Immunopathology Section, Laboratory of Immunology, National Eye Institute, National Institutes of Health, Bethesda, MD 20892-1857, USA.
Lab Invest. 2011 Apr;91(4):519-26. doi: 10.1038/labinvest.2010.184. Epub 2010 Nov 1.
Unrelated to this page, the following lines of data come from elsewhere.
-- ==== Sys2Proof/Machine/RegMap.lean ====
section
/-! DEFINITION. The register maps of the four windows (30_encoding.md R110, R116, R124, R128), read in both directions:
`regAt`, which register stands at a byte offset for in-range indices (R105), and `Reg.offset`, the offset formula of each
row. Every offset is the spec's own choice (log entry 29). Also the class of an EXTI line (43_exti.md R251). -/

namespace Sys2Proof.Machine

/-- A register of some window, with its indices. -/
inductive Reg where
  | plicPriority (i : Nat) | plicEnable (t w : Nat) | plicClaimComplete (t : Nat)
  | vicIrqStatus | vicFiqStatus | vicRawIntr | vicIntSelect | vicIntEnable | vicIntEnClear | vicSoftInt
  | vicSoftIntClear | vicVectAddr | vicDefVectAddr | vicVectAddrN (n : Nat) | vicVectCntl (n : Nat)
  | extiImr | extiRtsr | extiFtsr | extiSwier | extiPr
  | muxCsr (ch : Nat) | muxVec (ch : Nat) | muxIer (ch : Nat) | muxIpr (ch : Nat)
  deriving DecidableEq, Repr

/-- The offset formula of each register (30_encoding.md R110, R116, R124, R128). -/
def Reg.offset : Reg → Nat
  | .plicPriority i => 0x000000 + 4 * i
  | .plicEnable t w => 0x002000 + 0x80 * t + 4 * w
  | .plicClaimComplete t => 0x200004 + 0x1000 * t
  | .vicIrqStatus => 0x000
  | .vicFiqStatus => 0x004
  | .vicRawIntr => 0x008
  | .vicIntSelect => 0x00C
  | .vicIntEnable => 0x010
  | .vicIntEnClear => 0x014
  | .vicSoftInt => 0x018
  | .vicSoftIntClear => 0x01C
  | .vicVectAddr => 0x030
  | .vicDefVectAddr => 0x034
  | .vicVectAddrN n => 0x100 + 4 * n
  | .vicVectCntl n => 0x200 + 4 * n
  | .extiImr => 0x00
  | .extiRtsr => 0x08
  | .extiFtsr => 0x0C
  | .extiSwier => 0x10
  | .extiPr => 0x14
  | .muxCsr ch => 0x40 * ch + 0x00
  | .muxVec ch => 0x40 * ch + 0x04
  | .muxIer ch => 0x40 * ch + 0x10
  | .muxIpr ch => 0x40 * ch + 0x20

/-- The PLIC's register at an offset (30_encoding.md R105, R110). `PRIORITY` ends below `0x1000`, `ENABLE` lies in
`0x2000 .. 0x2000 + 0x80*NUM_TARGETS - 1`, `CLAIMCOMPLETE[t]` at `0x200004 + 0x1000*t`. -/
def plicRegAt (p : PlicParams) (off : Nat) : Option Reg :=
  if off % 4 ≠ 0 then none
  else if off / 4 < p.numSources then some (.plicPriority (off / 4))
  else if 0x2000 ≤ off ∧ (off - 0x2000) / 0x80 < p.numTargets then
    some (.plicEnable ((off - 0x2000) / 0x80) ((off - 0x2000) % 0x80 / 4))
  else if 0x200004 ≤ off ∧ (off - 0x200004) % 0x1000 = 0 ∧ (off - 0x200004) / 0x1000 < p.numTargets then
    some (.plicClaimComplete ((off - 0x200004) / 0x1000))
  else none

/-- The VIC's register at an offset (30_encoding.md R105, R116). -/
def vicRegAt (off : Nat) : Option Reg :=
  if off % 4 ≠ 0 then none
  else if 0x100 ≤ off ∧ (off - 0x100) / 4 < Config.vicSlots then some (.vicVectAddrN ((off - 0x100) / 4))
  else if 0x200 ≤ off ∧ (off - 0x200) / 4 < Config.vicSlots then some (.vicVectCntl ((off - 0x200) / 4))
  else
    [Reg.vicIrqStatus, .vicFiqStatus, .vicRawIntr, .vicIntSelect, .vicIntEnable, .vicIntEnClear, .vicSoftInt,
      .vicSoftIntClear, .vicVectAddr, .vicDefVectAddr].find? (fun r => r.offset == off)

/-- The EXTI's register at an offset (30_encoding.md R105, R124). -/
def extiRegAt (off : Nat) : Option Reg :=
  [Reg.extiImr, .extiRtsr, .extiFtsr, .extiSwier, .extiPr].find? (fun r => r.offset == off)

/-- The INTMUX's register at an offset (30_encoding.md R105, R128): channel `off / 0x40`, register `off % 0x40`. -/
def muxRegAt (p : MuxParams) (off : Nat) : Option Reg :=
  if p.numChannels ≤ off / 0x40 then none
  else
    [Reg.muxCsr (off / 0x40), .muxVec (off / 0x40), .muxIer (off / 0x40), .muxIpr (off / 0x40)].find?
      (fun r => r.offset == off)

/-- The register of a controller at a byte offset, or none: an unhandled address (30_encoding.md R105). -/
def regAt : CtrlParams → Nat → Option Reg
  | .plic p, off => plicRegAt p off
  | .vic _, off => vicRegAt off
  | .exti _, off => extiRegAt off
  | .intmux p, off => muxRegAt p off

/-- The read-only registers, whose writes are ignored silently (30_encoding.md R117, R130, R132). -/
def Reg.readOnly : Reg → Bool
  | .vicIrqStatus | .vicFiqStatus | .vicRawIntr | .muxVec _ | .muxIpr _ => true
  | _ => false

/-- The classes of an EXTI input number (43_exti.md R251, R252). -/
inductive ExtiClass where
  | configurable | direct | dropped | outOfRange
  deriving DecidableEq, Repr

/-- The class of an EXTI input number (43_exti.md R251, R252). -/
def extiClass (p : ExtiParams) (n : Int) : ExtiClass :=
  if n < 0 ∨ (p.numLines : Int) ≤ n then .outOfRange
  else if p.configurableMask.getLsbD n.toNat then .configurable
  else if p.treatNonconfigAsDirect then .direct
  else .dropped

/-- `n` is an input of a controller with `count` inputs numbered from `first`. -/
def inputInRange (first count : Nat) (n : Int) : Bool := decide ((first : Int) ≤ n ∧ n < (count : Int))

end Sys2Proof.Machine
end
Tissue factor (TF) is the primary initiator of blood coagulation. In addition to hemostasis, TF can initiate intracellular signaling and promote inflammation and angiogenesis, the key processes underlying the pathogenesis of age-related macular degeneration (AMD). AMD, the leading cause of irreversible blindness among the elderly, involves many genetic and environmental risk factors, including oxidative stress and inflammation. In this study, TF expression was examined in human AMD tissue and in the eyes of a model of AMD, the Ccl2(-/-)/Cx3cr1(-/-) (DKO) mouse, as well as in the ARPE-19 cell line after lipopolysaccharide (LPS) and H(2)O(2) stimulation. Total RNA was extracted from tissue samples and further analyzed by real-time RT-PCR. Immunohistochemistry was performed to evaluate TF protein expression. In the human retina, a 32-fold increase of TF mRNA expression was detected in AMD macular lesions compared with normal maculae. TF protein expression was also enhanced in human AMD maculae. Similarly, TF transcript and protein expression were moderately increased in retinal lesions, neuroretinal tissue, and cultured RPE cells of DKO mice compared with age-matched wild-type mice. TF expression level correlated with age in both wild-type and DKO mice. In order to better understand how AMD might lead to enhanced TF expression, 1, 5, and 10 μg/ml LPS as well as 100 and 200 μM H(2)O(2) were used to stimulate ARPE-19 cells for 24 and 2 h, respectively. LPS treatment consistently increased TF transcript and protein expression. H(2)O(2) alone or in combination with LPS also moderately enhanced TF expression. These results indicate that upregulated TF expression may be associated with AMD, and inflammatory and oxidative stress may contribute to TF expression in AMD eyes.
组织因子(TF)是血液凝固的主要启动子。除了止血作用外,TF 还可以启动细胞内信号转导,促进炎症和血管生成,这是年龄相关性黄斑变性(AMD)发病机制的关键过程。AMD 是导致老年人不可逆性失明的主要原因,涉及许多遗传和环境风险因素,包括氧化应激和炎症。在这项研究中,研究人员检测了人 AMD 组织和 AMD 模型(Ccl2(-/-)/Cx3cr1(-/-)(DKO)小鼠)眼中的 TF 表达,以及脂多糖(LPS)和 H₂O₂刺激后的 ARPE-19 细胞系中的 TF 表达。从组织样本中提取总 RNA,并通过实时 RT-PCR 进一步分析。进行免疫组织化学染色以评估 TF 蛋白表达。在人类视网膜中,与正常黄斑相比,AMD 黄斑病变中 TF mRNA 表达增加了 32 倍。AMD 黄斑中 TF 蛋白表达也增强。同样,与年龄匹配的野生型小鼠相比,DKO 小鼠的视网膜病变、神经视网膜组织和培养的 RPE 细胞中 TF 转录物和蛋白表达适度增加。TF 表达水平与野生型和 DKO 小鼠的年龄相关。为了更好地了解 AMD 如何导致 TF 表达增强,用 1、5 和 10μg/ml LPS 以及 100 和 200μM H₂O₂分别刺激 ARPE-19 细胞 24 和 2 小时。LPS 处理一致增加了 TF 转录物和蛋白表达。单独的 H₂O₂或与 LPS 联合也适度增强了 TF 表达。这些结果表明,上调的 TF 表达可能与 AMD 有关,炎症和氧化应激可能导致 AMD 眼中的 TF 表达。